* [Records provided]
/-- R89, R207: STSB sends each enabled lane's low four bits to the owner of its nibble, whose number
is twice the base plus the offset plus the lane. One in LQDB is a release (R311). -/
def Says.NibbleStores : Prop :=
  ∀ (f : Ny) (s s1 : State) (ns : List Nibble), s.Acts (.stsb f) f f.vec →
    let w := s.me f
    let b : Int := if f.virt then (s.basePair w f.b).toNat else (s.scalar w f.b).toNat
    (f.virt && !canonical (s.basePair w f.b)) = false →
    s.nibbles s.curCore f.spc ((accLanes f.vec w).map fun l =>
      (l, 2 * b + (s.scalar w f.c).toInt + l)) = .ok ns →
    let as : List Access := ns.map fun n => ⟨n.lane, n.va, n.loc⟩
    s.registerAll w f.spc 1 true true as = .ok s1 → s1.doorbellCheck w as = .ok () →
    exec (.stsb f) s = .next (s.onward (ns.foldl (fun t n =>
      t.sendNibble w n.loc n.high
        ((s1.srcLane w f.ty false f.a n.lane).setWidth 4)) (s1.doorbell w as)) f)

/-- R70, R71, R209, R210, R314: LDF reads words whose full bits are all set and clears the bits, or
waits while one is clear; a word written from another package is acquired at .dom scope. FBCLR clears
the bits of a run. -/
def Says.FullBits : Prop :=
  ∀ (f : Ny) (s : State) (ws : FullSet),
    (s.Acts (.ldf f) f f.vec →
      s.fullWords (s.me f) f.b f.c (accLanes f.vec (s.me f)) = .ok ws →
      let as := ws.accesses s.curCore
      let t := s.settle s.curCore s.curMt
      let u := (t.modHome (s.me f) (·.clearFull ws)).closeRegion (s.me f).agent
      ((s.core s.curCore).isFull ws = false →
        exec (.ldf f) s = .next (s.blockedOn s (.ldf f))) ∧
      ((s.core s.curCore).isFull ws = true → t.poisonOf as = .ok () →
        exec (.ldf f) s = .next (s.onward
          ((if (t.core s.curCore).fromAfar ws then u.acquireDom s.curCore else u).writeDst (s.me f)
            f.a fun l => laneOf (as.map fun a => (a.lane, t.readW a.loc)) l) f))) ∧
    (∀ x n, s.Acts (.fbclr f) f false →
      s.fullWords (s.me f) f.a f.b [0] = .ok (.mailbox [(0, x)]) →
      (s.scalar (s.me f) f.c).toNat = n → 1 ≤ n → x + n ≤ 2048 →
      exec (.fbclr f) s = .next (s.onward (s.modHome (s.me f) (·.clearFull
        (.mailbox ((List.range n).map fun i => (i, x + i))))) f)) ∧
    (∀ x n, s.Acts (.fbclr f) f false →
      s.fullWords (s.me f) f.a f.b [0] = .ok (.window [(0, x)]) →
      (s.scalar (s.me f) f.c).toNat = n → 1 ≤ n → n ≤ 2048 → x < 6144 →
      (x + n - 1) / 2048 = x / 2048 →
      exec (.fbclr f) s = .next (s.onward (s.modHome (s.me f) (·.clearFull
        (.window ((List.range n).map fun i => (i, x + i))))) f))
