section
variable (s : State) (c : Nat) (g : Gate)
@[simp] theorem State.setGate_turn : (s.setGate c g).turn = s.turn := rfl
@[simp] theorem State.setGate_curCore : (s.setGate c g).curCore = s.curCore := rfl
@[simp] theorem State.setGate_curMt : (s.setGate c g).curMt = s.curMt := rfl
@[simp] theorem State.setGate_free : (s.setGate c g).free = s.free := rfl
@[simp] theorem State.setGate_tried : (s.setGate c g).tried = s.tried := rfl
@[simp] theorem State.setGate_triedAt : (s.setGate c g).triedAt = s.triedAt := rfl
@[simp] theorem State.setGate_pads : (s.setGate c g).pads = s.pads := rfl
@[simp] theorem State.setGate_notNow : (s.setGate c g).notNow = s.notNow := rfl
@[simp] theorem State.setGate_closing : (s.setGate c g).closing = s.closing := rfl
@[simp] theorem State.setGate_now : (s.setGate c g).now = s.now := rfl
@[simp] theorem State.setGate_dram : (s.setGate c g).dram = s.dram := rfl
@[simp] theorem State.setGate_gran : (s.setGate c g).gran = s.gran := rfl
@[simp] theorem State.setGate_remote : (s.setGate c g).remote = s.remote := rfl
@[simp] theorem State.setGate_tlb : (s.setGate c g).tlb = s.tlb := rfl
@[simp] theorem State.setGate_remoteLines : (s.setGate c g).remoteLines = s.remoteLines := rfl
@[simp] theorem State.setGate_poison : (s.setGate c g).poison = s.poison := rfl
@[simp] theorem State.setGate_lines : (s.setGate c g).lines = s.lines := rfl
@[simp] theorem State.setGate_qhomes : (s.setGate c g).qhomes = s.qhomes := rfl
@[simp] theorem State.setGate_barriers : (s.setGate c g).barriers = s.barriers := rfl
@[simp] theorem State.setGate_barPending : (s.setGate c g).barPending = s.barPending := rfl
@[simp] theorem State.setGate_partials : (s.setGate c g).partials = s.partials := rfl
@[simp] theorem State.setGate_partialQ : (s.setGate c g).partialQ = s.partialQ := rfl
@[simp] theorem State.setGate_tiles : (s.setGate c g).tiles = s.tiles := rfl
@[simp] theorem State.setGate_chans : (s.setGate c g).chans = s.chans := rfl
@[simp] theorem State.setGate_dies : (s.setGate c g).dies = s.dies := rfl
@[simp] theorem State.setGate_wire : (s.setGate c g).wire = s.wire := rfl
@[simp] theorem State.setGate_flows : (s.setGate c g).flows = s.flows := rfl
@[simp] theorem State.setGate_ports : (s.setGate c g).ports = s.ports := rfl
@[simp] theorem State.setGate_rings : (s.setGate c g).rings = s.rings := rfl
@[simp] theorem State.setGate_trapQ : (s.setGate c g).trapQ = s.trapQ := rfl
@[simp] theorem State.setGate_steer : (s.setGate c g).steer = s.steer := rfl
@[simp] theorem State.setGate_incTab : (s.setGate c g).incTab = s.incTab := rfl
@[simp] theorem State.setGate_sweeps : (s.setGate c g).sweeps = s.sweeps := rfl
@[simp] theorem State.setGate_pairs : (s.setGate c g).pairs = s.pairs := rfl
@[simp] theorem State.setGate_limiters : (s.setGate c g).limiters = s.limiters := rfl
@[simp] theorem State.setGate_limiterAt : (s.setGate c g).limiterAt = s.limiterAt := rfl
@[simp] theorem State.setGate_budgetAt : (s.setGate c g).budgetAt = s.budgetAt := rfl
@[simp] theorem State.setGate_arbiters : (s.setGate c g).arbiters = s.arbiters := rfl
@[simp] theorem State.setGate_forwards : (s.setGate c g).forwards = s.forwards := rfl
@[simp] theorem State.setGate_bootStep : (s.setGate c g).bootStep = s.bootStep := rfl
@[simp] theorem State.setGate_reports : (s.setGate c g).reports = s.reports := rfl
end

* [Task brief]
Please reproduce the data as it was given, with every line exact.

* [Reply]
/-- R89, R207: STSB sends each enabled lane's low four bits to the owner of its nibble, whose number
is twice the base plus the offset plus the lane. One in LQDB is a release (R311). -/
def Says.NibbleStores : Prop :=
  ∀ (f : Ny) (s s1 : State) (ns : List Nibble), s.Acts (.stsb f) f f.vec →
    let w := s.me f
    let b : Int := if f.virt then (s.basePair w f.b).toNat else (s.scalar w f.b).toNat
    (f.virt && !canonical (s.basePair w f.b)) = false →
    s.nibbles s.curCore f.spc ((accLanes f.vec w).map fun l =>
      (l, 2 * b + (s.scalar w f.c).toInt + l)) = .ok ns →
    let as : List Access := ns.map fun n => ⟨n.lane, n.va, n.loc⟩
    s.registerAll w f.spc 1 true true as = .ok s1 → s1.doorbellCheck w as = .ok () →
    exec (.stsb f) s = .next (s.onward (ns.foldl (fun t n =>
      t.sendNibble w n.loc n.high
        ((s1.srcLane w f.ty false f.a n.lane).setWidth 4)) (s1.doorbell w as)) f)

/-- R70, R71, R209, R210, R314: LDF reads words whose full bits are all set and clears the bits, or
waits while one is clear; a word written from another package is acquired at .dom scope. FBCLR clears
the bits of a run. -/
def Says.FullBits : Prop :=
  ∀ (f : Ny) (s : State) (ws : FullSet),
    (s.Acts (.ldf f) f f.vec →
      s.fullWords (s.me f) f.b f.c (accLanes f.vec (s.me f)) = .ok ws →
      let as := ws.accesses s.curCore
      let t := s.settle s.curCore s.curMt
      let u := (t.modHome (s.me f) (·.clearFull ws)).closeRegion (s.me f).agent
      ((s.core s.curCore).isFull ws = false →
        exec (.ldf f) s = .next (s.blockedOn s (.ldf f))) ∧
      ((s.core s.curCore).isFull ws = true → t.poisonOf as = .ok () →
        exec (.ldf f) s = .next (s.onward
          ((if (t.core s.curCore).fromAfar ws then u.acquireDom s.curCore else u).writeDst (s.me f)
            f.a fun l => laneOf (as.map fun a => (a.lane, t.readW a.loc)) l) f))) ∧
    (∀ x n, s.Acts (.fbclr f) f false →
      s.fullWords (s.me f) f.a f.b [0] = .ok (.mailbox [(0, x)]) →
      (s.scalar (s.me f) f.c).toNat = n → 1 ≤ n → x + n ≤ 2048 →
      exec (.fbclr f) s = .next (s.onward (s.modHome (s.me f) (·.clearFull
        (.mailbox ((List.range n).map fun i => (i, x + i))))) f)) ∧
    (∀ x n, s.Acts (.fbclr f) f false →
      s.fullWords (s.me f) f.a f.b [0] = .ok (.window [(0, x)]) →
      (s.scalar (s.me f) f.c).toNat = n → 1 ≤ n → n ≤ 2048 → x < 6144 →
      (x + n - 1) / 2048 = x / 2048 →
      exec (.fbclr f) s = .next (s.onward (s.modHome (s.me f) (·.clearFull
        (.window ((List.range n).map fun i => (i, x + i))))) f))
section
variable (s : State) (c : Nat) (g : Gate)
@[simp] theorem State.setGate_turn : (s.setGate c g).turn = s.turn := rfl
@[simp] theorem State.setGate_curCore : (s.setGate c g).curCore = s.curCore := rfl
@[simp] theorem State.setGate_curMt : (s.setGate c g).curMt = s.curMt := rfl
@[simp] theorem State.setGate_free : (s.setGate c g).free = s.free := rfl
@[simp] theorem State.setGate_tried : (s.setGate c g).tried = s.tried := rfl
@[simp] theorem State.setGate_triedAt : (s.setGate c g).triedAt = s.triedAt := rfl
@[simp] theorem State.setGate_pads : (s.setGate c g).pads = s.pads := rfl
@[simp] theorem State.setGate_notNow : (s.setGate c g).notNow = s.notNow := rfl
@[simp] theorem State.setGate_closing : (s.setGate c g).closing = s.closing := rfl
@[simp] theorem State.setGate_now : (s.setGate c g).now = s.now := rfl
@[simp] theorem State.setGate_dram : (s.setGate c g).dram = s.dram := rfl
@[simp] theorem State.setGate_gran : (s.setGate c g).gran = s.gran := rfl
@[simp] theorem State.setGate_remote : (s.setGate c g).remote = s.remote := rfl
@[simp] theorem State.setGate_tlb : (s.setGate c g).tlb = s.tlb := rfl
@[simp] theorem State.setGate_remoteLines : (s.setGate c g).remoteLines = s.remoteLines := rfl
@[simp] theorem State.setGate_poison : (s.setGate c g).poison = s.poison := rfl
@[simp] theorem State.setGate_lines : (s.setGate c g).lines = s.lines := rfl
@[simp] theorem State.setGate_qhomes : (s.setGate c g).qhomes = s.qhomes := rfl
@[simp] theorem State.setGate_barriers : (s.setGate c g).barriers = s.barriers := rfl
@[simp] theorem State.setGate_barPending : (s.setGate c g).barPending = s.barPending := rfl
@[simp] theorem State.setGate_partials : (s.setGate c g).partials = s.partials := rfl
@[simp] theorem State.setGate_partialQ : (s.setGate c g).partialQ = s.partialQ := rfl
@[simp] theorem State.setGate_tiles : (s.setGate c g).tiles = s.tiles := rfl
@[simp] theorem State.setGate_chans : (s.setGate c g).chans = s.chans := rfl
@[simp] theorem State.setGate_dies : (s.setGate c g).dies = s.dies := rfl
@[simp] theorem State.setGate_wire : (s.setGate c g).wire = s.wire := rfl
@[simp] theorem State.setGate_flows : (s.setGate c g).flows = s.flows := rfl
@[simp] theorem State.setGate_ports : (s.setGate c g).ports = s.ports := rfl
@[simp] theorem State.setGate_rings : (s.setGate c g).rings = s.rings := rfl
@[simp] theorem State.setGate_trapQ : (s.setGate c g).trapQ = s.trapQ := rfl
@[simp] theorem State.setGate_steer : (s.setGate c g).steer = s.steer := rfl
@[simp] theorem State.setGate_incTab : (s.setGate c g).incTab = s.incTab := rfl
@[simp] theorem State.setGate_sweeps : (s.setGate c g).sweeps = s.sweeps := rfl
@[simp] theorem State.setGate_pairs : (s.setGate c g).pairs = s.pairs := rfl
@[simp] theorem State.setGate_limiters : (s.setGate c g).limiters = s.limiters := rfl
@[simp] theorem State.setGate_limiterAt : (s.setGate c g).limiterAt = s.limiterAt := rfl
@[simp] theorem State.setGate_budgetAt : (s.setGate c g).budgetAt = s.budgetAt := rfl
@[simp] theorem State.setGate_arbiters : (s.setGate c g).arbiters = s.arbiters := rfl
@[simp] theorem State.setGate_forwards : (s.setGate c g).forwards = s.forwards := rfl
@[simp] theorem State.setGate_bootStep : (s.setGate c g).bootStep = s.bootStep := rfl
@[simp] theorem State.setGate_reports : (s.setGate c g).reports = s.reports := rfl
end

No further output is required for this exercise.